*What you are asked to do*: Could you retype exactly the lines running from the line with "w) else .next s" to the end of the data, both included, and nothing else?

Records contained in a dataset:
/-- Event ENTRY_START (R30, R40): the flag leaves the entry's writes to turns of their own. -/
def execEvEntryStart (s : State) : Out :=
  let k := s.arg.ctx
  let q := s.arg.q
  match startable s k q with
  | some e => .next (if enginePick s (coreOf k) q = some k then startEntry s k q e s.arg.flag else s)
  | none => .next s

/-- Turn ENGINE WRITE: one element of the head's result is written; with the last one its effects are complete (R238). -/
def engineWrite (s : State) (k : CtxId) (q : EngineQ) (i : Nat) : State :=
  match (s.ctx k).head q with
  | none => s
  | some e =>
    match e.todo[i]? with
    | none => s
    | some w =>
      let rest := e.todo.eraseIdx i
      let sp : Space := if w.acc then .acc (coreOf k) else .pool (coreOf k)
      (s.write sp w.addr w.bytes).setHead k q { e with todo := rest, done := rest.isEmpty, onEngine := !rest.isEmpty }

/-- Event COPY_GRANULE (R209): the running copy of CI or CO moves its next granule; one that was parked takes its engine first. -/
def execEvCopyGranule (s : State) : Out :=
  let k := s.arg.ctx
  let q := s.arg.q
  match (s.ctx k).running q with
  | none => .next s
  | some (e, _) =>
    if e.onEngine then .next (copyGranule s k q)
    else if enginePick s (coreOf k) q = some k then .next (copyGranule (s.setHead k q { e with onEngine := true }) k q)
    else .next s

/-! ## Retirement (R31, R45, R65 to R67, R129) -/

/-- A pending push is made when its FIFO has room: the context, and whether it is still pending. -/
def Ctx.pushTok (c : Ctx) (b : Bool) (f : Fin 10) : Ctx × Bool :=
  if !b then (c, false) else if c.tok f < 8 then (c.setTok f (c.tok f + 1), false) else (c, true)

/-- The pushes of the entry that can be made are made. -/
def Ctx.makePushes (c : Ctx) (q : EngineQ) (e : Entry) : Ctx × Entry :=
  let (c1, p) := c.pushTok e.pushP (fifoSP q)
  let (c2, n) := c1.pushTok e.pushN (fifoSN q)
  (c2, { e with pushP := p, pushN := n })

/-- A failed copy is kept for the fence that covers it: not one that waits already (R127, R129). -/
def Ctx.failLater (c : Ctx) (b : BitVec 4) : Ctx :=
  match c.run with
  | .waiting (.fence _ _) => if b = 0 then c else { c with lateFails := c.lateFails.add b }
  | _ => c.fail b

/-- The head entry leaves its queue: flags, failures, the watchdog; the next head begins to wait. -/
def Ctx.retire (c : Ctx) (q : EngineQ) (e : Entry) (now : Nat) : Ctx :=
  ({ ((c.setEntries q (c.queue q).entries.tail).headNew q now) with watchdog := 0, stallRaised := false, drainIdle := 0 }.orFlags
    e.flags).failLater e.fail

/-- The arithmetic trap of an entry's enabled flags (R67). -/
def Entry.arith (e : Entry) (q : EngineQ) : Option Trap :=
  (arithTrap e.flags e.nctl).map (fun c => { code := c, value := 0, queue := q.code, seq := e.seq })

/-- A report that is still to be taken gives way to one of an earlier queue. -/
def Ctx.reportInstead (c : Ctx) (u t : Trap) : Ctx :=
  let give := fun (x : Trap) => if x = u then t else x
  { c with heldReports := c.heldReports.map give, heldEscs := c.heldEscs.map give
           run := match c.run with | .draining (.trap x) => .draining (.trap (give x)) | r => r }

/-- An arithmetic trap is raised; `same` says that the entry retired in one cycle with the context's last one that had such a trap. Of
several queues' entries the first in queue order raises its trap, the others none (R67). -/
def raiseArith (s : State) (k : CtxId) (t : Trap) (same : Bool) : State :=
  let mark := fun (s : State) => s.modCtx k (fun c => { c with lastArith := some (s.clock, t) })
  let fresh := mark (report s k t)
  if !same then fresh
  else match (s.ctx k).lastArith with
    | none => fresh
    | some (at_, u) =>
      if at_ ≠ s.clock ∨ u.queue = t.queue then fresh
      else if t.queue < u.queue then mark (s.modCtx k (·.reportInstead u t))
      else s

/-- What an entry reports at its retirement (R45, R67). -/
def reportEntry (s : State) (k : CtxId) (q : EngineQ) (e : Entry) (same : Bool) : State :=
  match e.report with
  | some t => report s k t
  | none => match e.arith q with | some t => raiseArith s k t same | none => s

/-- Event ENTRY_RETIRE (R31): a complete head makes its pushes as FIFOs have room, and retires once all are made. The flag says that it
does so in one cycle with the context's last entry that reported an arithmetic trap (R67). -/
def execEvEntryRetire (s : State) : Out :=
  let k := s.arg.ctx
  let q := s.arg.q
  let c := s.ctx k
  match c.head q with
  | none => .next s
  | some e =>
    if !(c.enginesRun && e.done && !e.parked) then .next s
    else
      let (c1, e1) := c.makePushes q e
      if e1.pushP || e1.pushN then .next (s.setCtx k (c1.setHead q e1))
      else
        .next (reportEntry (s.setCtx k (c1.retire q e1 s.clock)) k q e1 s.arg.flag)

/-! ## Stream-ring producers (R140) -/

/-- Event STREAM_SLOT_CLAIM: a cstrm claims a slot. The steering unit claims as its frame arrives (R453). -/
def execEvStreamSlotClaim (s : State) : Out :=
  match s.arg.producer with
  | .stream k => .next (if (s.ctx k).enginesRun && !engineBusy s (coreOf k) .co then claimStream s k else s)
  | .steering _ _ => .next s

/-- The oldest unpublished delivery of the steering unit into a ring, published once earlier claims are. -/
def publishSteering (s : State) (k : CtxId) (ring : Nat) : State :=
  match s.steerClaims.find? (fun c => c.ctx == k && c.ring == ring) with
  | none => s
  | some c =>
    if ringFilled s (coreOf k) ring ≠ c.claim then s
    else { advanceRing s (coreOf k) ring ringFILLED (c.claim + 1) (s.latest .unit) with steerClaims := s.steerClaims.erase c }

/-- Event STREAM_SLOT_PUBLISH (R140). -/
def execEvStreamSlotPublish (s : State) : Out :=
  match s.arg.producer with
  | .stream k => .next (if (s.ctx k).enginesRun then publishStream s k else s)
  | .steering k ring => .next (publishSteering s k ring)

/-! ## The watchdog (R43) and the drain (R374, R375) -/

/-- The watchdog has reached QWDOG. -/
def Ctx.stalled (c : Ctx) : Bool := decide (c.csr.qwdog.toNat ≤ c.watchdog)

/-- The drain has gone on for QWDOG's cycles without a retirement (R375). -/
def Ctx.drainStalled (c : Ctx) : Bool := decide (c.csr.qwdog.toNat ≤ c.drainIdle)

/-- Event QUEUE_STALL (R43): raised once as the counter reaches the limit; before its release a context holds it as a report. -/
def execEvQueueStall (s : State) : Out :=
  let k := s.arg.ctx
  let c := s.ctx k
  if !c.stalled || c.stallRaised then .next s
  else
    let s1 := s.setCtx k { c with stallRaised := true }
    match c.run with
    | .running | .waiting _ => .next (raiseLater s1 k (feTrap .queueStall 0))
    | .restored => .next (s1.modCtx k (·.keepReport (feTrap .queueStall 0)))
    | _ => .next s

/-- Event DRAIN_AND_PARK (R374): the drain has ended. While the context is held its drain waits. -/
def execEvDrainAndPark (s : State) : Out :=
  let k := s.arg.ctx
  match (s.ctx k).run with
  | .draining w => if (s.ctx k).drainedOut && !heldNow s k then .next (endDrain s k w) else .next s
  | _ => .next s

/-- The MX, SQ and VX entries still queued are discarded (R375). -/
def discardEngines (s : State) (k : CtxId) : State := s.modCtx k (·.discard 0b01110)

/-- The code of the trap that began a drain, the value of the QUEUE_STALL that takes its place. -/
def stallFor (t : Trap) : Trap := feTrap .queueStall (zext64 t.code.code)

/-- The head of a copy queue has nothing left to move and is still to complete (R229). -/
def Ctx.copyEnds (c : Ctx) (q : EngineQ) : Bool :=
  match c.running q with
  | some (e, op) => e.over op.total
  | none => false

/-- A started MX, SQ or VX entry has still to write: it runs to completion, and as with qdrop nothing is discarded before (R240, R271,
R370). -/
def Ctx.stillWrites (c : Ctx) : Bool := [EngineQ.mx, .sq, .vx].any (fun q => c.underWay q (fun _ => true))

/-- Event DRAIN_ABANDON (R375): under a trap QUEUE_STALL goes to S in its place; under a pre-emption the context escalates, a held
report is discarded (R468), and firmware can only end the task. -/
def execEvDrainAbandon (s : State) : Out :=
  let k := s.arg.ctx
  let c := s.ctx k
  if !c.drainStalled || heldNow s k || c.copyEnds .ci || c.copyEnds .co || c.stillWrites then .next s
  else
    let s1 := (discardEngines s k).modCtx k (fun c => { c with stallRaised := true })
    match c.run with
    | .draining (.trap t) => .next (endDrain s1 k (.trap (stallFor t)))
    | .draining (.escal v) => .next (endDrain s1 k (.escal v))
    | .draining .preempt =>
      let s2 := endDrain (s1.modCtx k (fun c => { c with heldReports := [], heldEscs := [], doomed := true })) k .preempt
      .next (escalate s2 k (.trap (feTrap .queueStall 0)))
    | _ => .next s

*Final answer*:
  | .draining w => if (s.ctx k).drainedOut && !heldNow s k then .next (endDrain s k w) else .next s
  | _ => .next s

/-- The MX, SQ and VX entries still queued are discarded (R375). -/
def discardEngines (s : State) (k : CtxId) : State := s.modCtx k (·.discard 0b01110)

/-- The code of the trap that began a drain, the value of the QUEUE_STALL that takes its place. -/
def stallFor (t : Trap) : Trap := feTrap .queueStall (zext64 t.code.code)

/-- The head of a copy queue has nothing left to move and is still to complete (R229). -/
def Ctx.copyEnds (c : Ctx) (q : EngineQ) : Bool :=
  match c.running q with
  | some (e, op) => e.over op.total
  | none => false

/-- A started MX, SQ or VX entry has still to write: it runs to completion, and as with qdrop nothing is discarded before (R240, R271,
R370). -/
def Ctx.stillWrites (c : Ctx) : Bool := [EngineQ.mx, .sq, .vx].any (fun q => c.underWay q (fun _ => true))

/-- Event DRAIN_ABANDON (R375): under a trap QUEUE_STALL goes to S in its place; under a pre-emption the context escalates, a held
report is discarded (R468), and firmware can only end the task. -/
def execEvDrainAbandon (s : State) : Out :=
  let k := s.arg.ctx
  let c := s.ctx k
  if !c.drainStalled || heldNow s k || c.copyEnds .ci || c.copyEnds .co || c.stillWrites then .next s
  else
    let s1 := (discardEngines s k).modCtx k (fun c => { c with stallRaised := true })
    match c.run with
    | .draining (.trap t) => .next (endDrain s1 k (.trap (stallFor t)))
    | .draining (.escal v) => .next (endDrain s1 k (.escal v))
    | .draining .preempt =>
      let s2 := endDrain (s1.modCtx k (fun c => { c with heldReports := [], heldEscs := [], doomed := true })) k .preempt
      .next (escalate s2 k (.trap (feTrap .queueStall 0)))
    | _ => .next s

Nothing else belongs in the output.